(Dataset entries)
*** Block opens ***

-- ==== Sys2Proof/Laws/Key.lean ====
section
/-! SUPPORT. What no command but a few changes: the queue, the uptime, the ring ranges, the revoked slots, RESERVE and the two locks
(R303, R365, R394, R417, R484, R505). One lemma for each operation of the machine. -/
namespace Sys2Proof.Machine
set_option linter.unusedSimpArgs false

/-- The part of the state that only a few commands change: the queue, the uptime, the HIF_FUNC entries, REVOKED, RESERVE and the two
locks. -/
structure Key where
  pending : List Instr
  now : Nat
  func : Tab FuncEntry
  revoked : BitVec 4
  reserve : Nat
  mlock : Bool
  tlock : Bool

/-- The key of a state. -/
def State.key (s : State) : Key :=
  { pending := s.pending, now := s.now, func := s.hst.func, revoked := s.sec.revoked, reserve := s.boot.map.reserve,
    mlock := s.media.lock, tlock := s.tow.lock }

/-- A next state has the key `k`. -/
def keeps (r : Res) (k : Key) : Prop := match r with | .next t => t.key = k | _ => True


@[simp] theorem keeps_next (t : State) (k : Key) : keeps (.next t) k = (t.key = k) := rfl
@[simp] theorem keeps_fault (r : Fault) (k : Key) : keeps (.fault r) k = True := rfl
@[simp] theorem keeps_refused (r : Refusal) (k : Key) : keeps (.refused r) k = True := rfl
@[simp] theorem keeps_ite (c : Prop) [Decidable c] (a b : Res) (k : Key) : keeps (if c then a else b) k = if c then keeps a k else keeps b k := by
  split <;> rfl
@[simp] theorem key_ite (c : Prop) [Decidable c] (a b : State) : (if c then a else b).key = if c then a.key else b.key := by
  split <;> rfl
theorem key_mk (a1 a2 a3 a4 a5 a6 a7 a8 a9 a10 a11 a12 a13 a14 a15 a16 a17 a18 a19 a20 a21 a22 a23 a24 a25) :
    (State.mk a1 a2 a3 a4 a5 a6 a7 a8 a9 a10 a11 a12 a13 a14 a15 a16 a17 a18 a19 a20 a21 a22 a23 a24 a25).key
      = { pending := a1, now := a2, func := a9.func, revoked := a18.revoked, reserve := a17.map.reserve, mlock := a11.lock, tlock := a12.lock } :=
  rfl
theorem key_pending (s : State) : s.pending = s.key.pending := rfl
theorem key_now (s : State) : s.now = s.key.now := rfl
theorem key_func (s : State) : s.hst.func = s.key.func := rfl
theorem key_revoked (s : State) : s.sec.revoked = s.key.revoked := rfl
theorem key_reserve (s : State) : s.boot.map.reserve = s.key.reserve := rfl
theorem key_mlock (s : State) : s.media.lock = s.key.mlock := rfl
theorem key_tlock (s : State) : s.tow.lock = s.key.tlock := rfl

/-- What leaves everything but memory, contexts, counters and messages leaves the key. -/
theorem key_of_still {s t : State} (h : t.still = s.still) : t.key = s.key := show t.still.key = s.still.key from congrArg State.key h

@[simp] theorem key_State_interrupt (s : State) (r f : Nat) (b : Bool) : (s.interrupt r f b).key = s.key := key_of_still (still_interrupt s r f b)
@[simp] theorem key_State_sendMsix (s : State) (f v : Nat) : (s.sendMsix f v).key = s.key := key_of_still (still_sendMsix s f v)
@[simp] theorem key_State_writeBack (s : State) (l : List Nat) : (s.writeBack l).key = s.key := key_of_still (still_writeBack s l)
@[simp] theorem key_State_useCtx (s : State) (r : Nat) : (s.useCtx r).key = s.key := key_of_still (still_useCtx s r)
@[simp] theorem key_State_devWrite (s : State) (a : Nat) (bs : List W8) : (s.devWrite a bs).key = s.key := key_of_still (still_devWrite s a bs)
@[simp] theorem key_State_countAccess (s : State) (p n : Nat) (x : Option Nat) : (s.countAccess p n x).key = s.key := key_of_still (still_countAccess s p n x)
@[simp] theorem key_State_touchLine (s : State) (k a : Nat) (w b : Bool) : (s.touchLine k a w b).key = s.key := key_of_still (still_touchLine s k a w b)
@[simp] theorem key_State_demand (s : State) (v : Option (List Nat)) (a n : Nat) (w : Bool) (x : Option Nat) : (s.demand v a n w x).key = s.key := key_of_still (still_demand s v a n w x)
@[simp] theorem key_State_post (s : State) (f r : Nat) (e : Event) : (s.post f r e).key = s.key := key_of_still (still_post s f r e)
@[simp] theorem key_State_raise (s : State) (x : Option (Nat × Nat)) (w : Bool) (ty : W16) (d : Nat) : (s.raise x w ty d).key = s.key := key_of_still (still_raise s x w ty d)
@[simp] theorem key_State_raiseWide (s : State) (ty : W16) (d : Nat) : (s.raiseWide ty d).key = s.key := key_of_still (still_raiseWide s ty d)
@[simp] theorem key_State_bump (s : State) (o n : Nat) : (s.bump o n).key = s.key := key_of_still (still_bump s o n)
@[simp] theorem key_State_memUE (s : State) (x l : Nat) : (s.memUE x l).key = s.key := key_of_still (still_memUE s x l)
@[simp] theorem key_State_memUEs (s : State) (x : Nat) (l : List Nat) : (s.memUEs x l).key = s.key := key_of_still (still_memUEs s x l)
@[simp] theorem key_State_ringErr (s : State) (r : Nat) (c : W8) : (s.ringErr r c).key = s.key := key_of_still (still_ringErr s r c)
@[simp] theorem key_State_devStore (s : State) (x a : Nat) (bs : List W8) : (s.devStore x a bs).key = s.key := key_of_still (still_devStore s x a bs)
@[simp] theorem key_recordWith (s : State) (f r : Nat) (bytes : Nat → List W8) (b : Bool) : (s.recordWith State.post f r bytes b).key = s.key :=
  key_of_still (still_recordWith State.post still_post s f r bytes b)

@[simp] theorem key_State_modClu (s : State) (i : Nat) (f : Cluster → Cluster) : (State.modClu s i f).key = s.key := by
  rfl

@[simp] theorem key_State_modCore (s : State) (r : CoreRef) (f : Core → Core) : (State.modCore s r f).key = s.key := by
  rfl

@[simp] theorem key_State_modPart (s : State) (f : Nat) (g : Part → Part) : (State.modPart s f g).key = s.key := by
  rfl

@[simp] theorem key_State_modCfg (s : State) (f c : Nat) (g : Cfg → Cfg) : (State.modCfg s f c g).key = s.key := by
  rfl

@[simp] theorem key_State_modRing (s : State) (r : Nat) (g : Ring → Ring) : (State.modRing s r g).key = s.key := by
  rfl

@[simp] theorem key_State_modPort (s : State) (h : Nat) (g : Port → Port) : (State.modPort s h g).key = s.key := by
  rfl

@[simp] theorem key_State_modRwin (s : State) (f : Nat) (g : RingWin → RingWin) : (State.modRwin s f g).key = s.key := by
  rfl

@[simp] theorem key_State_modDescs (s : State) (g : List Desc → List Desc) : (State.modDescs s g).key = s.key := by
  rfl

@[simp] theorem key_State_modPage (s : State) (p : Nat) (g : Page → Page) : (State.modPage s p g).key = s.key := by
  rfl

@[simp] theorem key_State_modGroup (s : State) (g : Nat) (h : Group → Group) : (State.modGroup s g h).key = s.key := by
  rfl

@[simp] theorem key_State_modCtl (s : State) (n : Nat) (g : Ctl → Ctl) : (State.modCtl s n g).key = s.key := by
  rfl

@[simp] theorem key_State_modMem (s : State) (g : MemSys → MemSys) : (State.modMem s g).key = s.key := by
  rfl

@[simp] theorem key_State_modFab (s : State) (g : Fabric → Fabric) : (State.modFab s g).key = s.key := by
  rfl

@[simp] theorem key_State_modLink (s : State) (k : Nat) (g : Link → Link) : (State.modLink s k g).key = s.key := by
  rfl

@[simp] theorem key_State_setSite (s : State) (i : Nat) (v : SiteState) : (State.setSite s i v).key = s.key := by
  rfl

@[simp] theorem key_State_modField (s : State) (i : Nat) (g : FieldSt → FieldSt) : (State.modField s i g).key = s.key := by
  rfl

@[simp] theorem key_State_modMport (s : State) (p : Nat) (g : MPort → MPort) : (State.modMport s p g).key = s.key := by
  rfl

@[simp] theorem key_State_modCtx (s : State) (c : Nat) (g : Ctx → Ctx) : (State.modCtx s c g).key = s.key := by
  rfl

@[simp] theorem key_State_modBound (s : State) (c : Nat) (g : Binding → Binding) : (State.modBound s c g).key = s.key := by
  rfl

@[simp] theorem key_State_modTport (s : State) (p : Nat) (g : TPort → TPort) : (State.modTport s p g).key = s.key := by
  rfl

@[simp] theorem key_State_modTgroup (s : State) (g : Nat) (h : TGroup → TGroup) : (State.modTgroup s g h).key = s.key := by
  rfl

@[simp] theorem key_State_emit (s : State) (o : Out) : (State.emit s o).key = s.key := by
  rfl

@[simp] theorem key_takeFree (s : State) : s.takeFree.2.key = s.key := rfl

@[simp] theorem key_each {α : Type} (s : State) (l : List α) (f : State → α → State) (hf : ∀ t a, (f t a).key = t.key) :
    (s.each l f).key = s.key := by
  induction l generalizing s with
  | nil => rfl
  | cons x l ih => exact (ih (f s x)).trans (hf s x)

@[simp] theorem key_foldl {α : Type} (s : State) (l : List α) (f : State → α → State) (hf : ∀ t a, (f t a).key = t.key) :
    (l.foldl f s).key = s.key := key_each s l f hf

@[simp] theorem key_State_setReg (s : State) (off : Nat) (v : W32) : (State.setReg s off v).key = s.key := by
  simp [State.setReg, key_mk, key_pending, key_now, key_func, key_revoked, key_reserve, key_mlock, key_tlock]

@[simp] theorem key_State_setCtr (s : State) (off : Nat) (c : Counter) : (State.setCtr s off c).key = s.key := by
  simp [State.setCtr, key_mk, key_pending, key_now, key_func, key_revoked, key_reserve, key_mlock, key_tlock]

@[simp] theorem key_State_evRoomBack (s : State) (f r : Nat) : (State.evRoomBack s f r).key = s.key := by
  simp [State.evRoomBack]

*** Block closes ***

» **WHAT YOU ARE ASKED TO DO**:
Repeat the entries verbatim through the line with "A next state".

» **SOLUTION TO THE EXERCISE**:
-- ==== Sys2Proof/Laws/Key.lean ====
section
/-! SUPPORT. What no command but a few changes: the queue, the uptime, the ring ranges, the revoked slots, RESERVE and the two locks
(R303, R365, R394, R417, R484, R505). One lemma for each operation of the machine. -/
namespace Sys2Proof.Machine
set_option linter.unusedSimpArgs false

/-- The part of the state that only a few commands change: the queue, the uptime, the HIF_FUNC entries, REVOKED, RESERVE and the two
locks. -/
structure Key where
  pending : List Instr
  now : Nat
  func : Tab FuncEntry
  revoked : BitVec 4
  reserve : Nat
  mlock : Bool
  tlock : Bool

/-- The key of a state. -/
def State.key (s : State) : Key :=
  { pending := s.pending, now := s.now, func := s.hst.func, revoked := s.sec.revoked, reserve := s.boot.map.reserve,
    mlock := s.media.lock, tlock := s.tow.lock }

/-- A next state has the key `k`. -/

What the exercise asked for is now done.